Problem to work on:
In the records below, find each line that holds "selIndex" and return it.

Information shown:

-- ==== Sys2Proof/Machine/RegRead.lean ====
section
/-!
DEFINITION. The register port's selects, its service by state, and reads (R479–R487, R489, R401).
-/

namespace Sys2Proof.Machine

/-- What multiplies a register (R485, R487): nothing, a window select, a secondary select, or the domain's bank. -/
inductive Sel
  | one | ch | cl | die | ten | acc | rty | bank
deriving DecidableEq, Repr

/-- The select of an offset (R487). -/
def selOf (o : Nat) : Sel :=
  if (0x1000 ≤ o ∧ o < 0x2000) ∨ (0xC100 ≤ o ∧ o < 0xC118) then .ch
  else if (0x2000 ≤ o ∧ o < 0x3000) ∨ (0xD0A0 ≤ o ∧ o ≤ 0xD0AC) ∨ o = 0xD0C0 ∨ 0xF000 ≤ o then .cl
  else if (0x3000 ≤ o ∧ o ≤ 0x301C) ∨ (0x3100 ≤ o ∧ o < 0x4000) then .die
  else if 0x7100 ≤ o ∧ o < 0x8000 then .ten
  else if (0xE204 ≤ o ∧ o ≤ 0xE23C) ∨ o = 0xE24C ∨ o = 0xE250 then .acc
  else if o = 0xD084 ∨ o = 0xD088 then .rty
  else if 0x400 ≤ o ∧ o < 0x410 then .bank
  else .one

/-- The INDEX and BCAST of a window select in a domain's bank, and how many instances it names. -/
def selIndex (d : Dev) (dom : Nat) : Sel → Nat
  | .one => 0
  | .ch => d.rd F.CHSEL_INDEX dom
  | .cl => d.rd F.CLSEL_INDEX dom
  | .die => d.rd F.DSEL_INDEX dom
  | .ten => d.rd F.TSEL_INDEX dom
  | .acc => d.rd F.ACC_SEL_ACC
  | .rty => d.rd F.RTY_SEL_STEP
  | .bank => dom

def selBcast (d : Dev) (dom : Nat) : Sel → Bool
  | .ch => d.on F.CHSEL_BCAST dom
  | .cl => d.on F.CLSEL_BCAST dom
  | .die => d.on F.DSEL_BCAST dom
  | .ten => d.on F.TSEL_BCAST dom
  | _ => false

def selCount : Sel → Nat
  | .ch => 32
  | .cl => 4
  | .die => 1024
  | .ten => 4096
  | _ => 1

/-- The index a write error records: 0 for a register that no window select multiplies (R487, R491, assumption 12). -/
def errIndex (i : Nat) : Sel → Nat
  | .ch | .cl | .die | .ten => i
  | .one | .acc | .rty | .bank => 0

/-! ### Service by state (R401, R480, R489) -/

/-- What the port does with an access. -/
inductive Route
  /-- Not acknowledged: in reset, in Hibernate, in test mode, or with CFGCLK lost. -/
  | dead
  /-- Held until Rinva is awake. -/
  | wakes
  /-- A read returns 0 and a write is dropped with cause 4. -/
  | refused
  | served
deriving DecidableEq, Repr

/-- Ranges served before READY (R401). -/
def servedEarly (o : Nat) : Bool := (o < 0x40 && o != 0x10 && o != 0x14) || (0xA000 ≤ o && o < 0xA020)

/-- Ranges that ROM recovery mode serves besides (R429, R489). -/
def servedRecovery (o : Nat) : Bool :=
  o == 0x10 || o == 0x14 || (0x400 ≤ o && o < 0x410) || (0x4000 ≤ o && o < 0x5000) || (0x6000 ≤ o && o < 0x7000) ||
  (0xA100 ≤ o && o < 0xB000)

def isPm (o : Nat) : Bool := 0x9000 ≤ o && o < 0x9020

def portRoute (o : Nat) (d : Dev) : Route :=
  if d.inReset || d.pm.hib || d.tst.testMode || d.pins.cfgLost then .dead
  else if 3 ≤ d.rd F.PM_STAT_STATE then if isPm o && d.port.waiting.isEmpty then .served else .wakes
  else if d.rd F.BOOT_STAT_PHASE = 7 ∨ servedEarly o then .served
  else if d.rd F.BOOT_STAT_PHASE = 8 ∧ servedRecovery o then .served
  else .refused

/-- A non-secure access to a secure-only window (R484). -/
def masked (o : Nat) (a : Acc) (d : Dev) : Bool := a.ns && bit (d.rd F.REG_SECMASK_SEC) (o / 4096)

/-! ### Reads -/

/-- 32 bits of a test, from a base. -/
def bits32 (p : Nat → Bool) (base : Nat) : Nat := sumL ((List.range 32).map fun b => b2n (p (base + b)) * 2 ^ b)

/-- ST_DATA's word (R111): a ROM or patch word, unless region 11 is not ready, or a trace entry, 0xFFFF when it cannot be
read (R365). -/
def storeWord (cl c : Nat) (m : Mem) (d : Dev) : Nat × Dev :=
  let a := d.rd F.ST_ADDR_ADDR cl
  let m := memFinds d (if d.rd F.ST_ADDR_SPACE cl = 2 then 7 else 11) m
  match d.rd F.ST_ADDR_SPACE cl with
  | 0 =>
    if a ≤ 0x3FFF then (romWord a, d)
    else if a ≤ 0x43FF then
      (if regionReady d 11 && !m.isUe then (look (d.clu cl).pmw (a - 0x4000)).getD 0 else 0, readMem 11 m d)
    else d.fresh
  | 1 =>
    if a ≤ 0x7FF then (Config.romNanoword a % 2 ^ 128, d)
    else if a ≤ 0x8FF then
      (if regionReady d 11 && !m.isUe then (look (d.clu cl).pnw (a - 0x800)).getD 0 else 0, readMem 11 m d)
    else d.fresh
  | 2 =>
    if a < 1024 then
      if !regionReady d 7 then (0, d)
      else if m.isUe then (0xFFFF, readMem 7 m (d.setCh c { d.chn c with trace := ins (d.chn c).trace a 0xFFFF }))
      else ((look (d.chn c).trace a).getD 0, readMem 7 m d)
    else d.fresh
  | _ => d.fresh

/-- RIX_ENT (R89, R111): an index without an entry shows DEF 0, and its other bits are not stated. -/
def rixWord (cl : Nat) (d : Dev) : Nat × Dev :=
  match indexEntry d cl (d.rd F.RIX_SEL_INDEX cl) with
  | some (e, c) => (e % 2 ^ 15 + c % 2 ^ 15 * 2 ^ 15 + 2 ^ 31, d)
  | none =>
    let (v, d) := d.fresh
    (v % 2 ^ 30, d)

/-- A word of a tenant's bank as a read finds it (R358, R365): an uncorrectable word has been rewritten before it is read. The
bank with the parity of SEQ is the active one (assumption 24). -/
def tenantWord (t w : Nat) (frozen : Bool) (m : Mem) (d : Dev) : Nat × Dev :=
  let d := tenantReading (m.onWord (16 * t + 2 + 7 * ((d.led.seq + b2n frozen) % 2) + w / 2)) d
  (bankWord (if frozen then frozenBank d t else activeBank d t) w, d)

/-- The word a read of a listed register returns, and what the read does (R320, R138). HEADBLK, IDLE and the interrupt words
are views of the state. -/
def regWord (o : Nat) (fs : List Fld) (i c : Nat) (m : Mem) (d : Dev) : Nat × Dev :=
  let w := d.word fs i
  if o = 0x4004 then
    (sumL (d.int.pres.map fun p => 2 ^ p.1) + d.int.wake % 2 ^ 16 * 2 ^ 16, d)
  else if 0x3100 ≤ o ∧ o < 0x3110 then (w + b2n (headBlocked d (i * 4 + (o - 0x3100) / 4)) * 2 ^ 21, d)
  else if 0x4100 ≤ o ∧ o < 0x4120 then (bits32 (intPending d) ((o - 0x4100) / 4 * 32), d)
  else if 0x4120 ≤ o ∧ o < 0x4140 then (bits32 (intActive d) ((o - 0x4120) / 4 * 32), d)
  else if 0x4140 ≤ o ∧ o < 0x4160 then (bits32 (fun s => isLevel s && rawLevel d s) ((o - 0x4140) / 4 * 32), d)
  else if 0x4200 ≤ o ∧ o < 0x4400 ∧ o % 0x20 = 0xC then (claimValue d ((o - 0x4200) / 0x20), claimRead ((o - 0x4200) / 0x20) d)
  else if 0x4200 ≤ o ∧ o < 0x4400 ∧ o % 0x20 = 0x14 then
    let t := (o - 0x4200) / 0x20
    (((look d.int.pres t).map (·.1)).getD 0x3FF + b2n (bit d.int.idle t) * 2 ^ 16 + b2n (bit d.int.wake t) * 2 ^ 17, d)
  else if 0x4400 ≤ o ∧ o < 0x4800 then (w + b2n (isLevel ((o - 0x4400) / 4)) * 2 ^ 27, d)
  else if 0x7140 ≤ o ∧ o < 0x7178 then tenantWord i ((o - 0x7140) / 4) false m d
  else if 0x7180 ≤ o ∧ o < 0x71B8 then tenantWord i ((o - 0x7180) / 4) true m d
  else if o = 0x9108 then (w - d.rd F.TH_STAT_SAFEHOLD * 2 ^ 13 + b2n (bit d.pins.safeIn 2) * 2 ^ 13, d)
  else if o = 0xE004 then (w - d.rd F.ADM_STAT_IDLE + b2n (admIdle d), d)
  else if o = 0x983C then (w, d.wr F.LIFT_WAIT_MAXWAIT 0)
  else if o = 0xC200 then (w - d.rd F.TST_INJ_LINKERR i * 2 ^ 8 + d.rd F.TST_INJ_LINKERR c * 2 ^ 8, d)
  else if o = 0xF024 then rixWord i d
  else if 0xF034 ≤ o ∧ o < 0xF044 then
    let (v, d) := storeWord i c m d
    (v / 2 ^ (8 * (o - 0xF034)) % 2 ^ 32, d)
  else (w, d)

/-- _LO registers whose read latches the _HI half (R483, R358). -/
def latches (o : Nat) : Bool :=
  o == 0x241C || o == 0x700C || o == 0x7038 || o == 0xA248 || o == 0xA250 || o == 0xB018 ||
  o == 0xE218 || o == 0xE220 || o == 0xE228 || o == 0xE230 ||
  (0x6100 ≤ o && o < 0x6900 && ((o - 0x6100) % 0x80 == 0x4C || (o - 0x6100) % 0x80 == 0x54))

/-- Routing-channel and LUT registers hide from non-secure accesses while their NS is 0 (R332). -/
def sprHidden (o : Nat) (a : Acc) (d : Dev) : Bool :=
  a.ns && ((0x5100 ≤ o && o < 0x51C0 && !d.on (F.SPR_CH_NS.ix ((o - 0x5100) / 4))) ||
           (0x5300 ≤ o && o < 0x5340 && !d.on (F.SPR_LUT_NS.ix ((o - 0x5300) / 4))))

/-- A served read: its value and what it does. -/
def servedRead (o : Nat) (a : Acc) (m : Mem) (d : Dev) : Nat × Dev :=
  match fieldsAt o with
  | none => (0, d)
  | some fs =>
    if masked o a d || sprHidden o a d then (0, d)
    else
      let dom := a.dom.val
      let i := selIndex d dom (selOf o)
      let k := dom * 65536 + o
      match look d.port.latched k with
      | some v => (v, { d with port := { d.port with latched := del d.port.latched k } })
      | none =>
        let (v, d) := regWord o fs i (selIndex d dom .ch) m d
        if latches o then
          let hi := ((fieldsAt (o + 4)).map fun fs => d.word fs i).getD 0
          (v, { d with port := { d.port with latched := ins d.port.latched (k + 4) hi } })
        else (v, d)

/-- The port completes an access with its read data (R479). -/
def portDone (v : Nat) (d : Dev) : Dev := { d with port := { d.port with rdata := v % 2 ^ 32, ack := true } }

/-- An access that is not acknowledged. -/
def portSilent (d : Dev) : Dev := { d with port := { d.port with rdata := 0, ack := false } }

/-- A read that is not held (R480, R481, R489). -/
def readNow (x : Access) (d : Dev) : Dev :=
  match portRoute x.off d with
  | .dead | .wakes => portSilent d
  | .refused => portDone 0 d
  | .served =>
    let (v, d) := servedRead x.off x.acc x.env.mem d
    portDone v d

end Sys2Proof.Machine
end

Completed task:
def selIndex (d : Dev) (dom : Nat) : Sel → Nat
      let i := selIndex d dom (selOf o)
        let (v, d) := regWord o fs i (selIndex d dom .ch) m d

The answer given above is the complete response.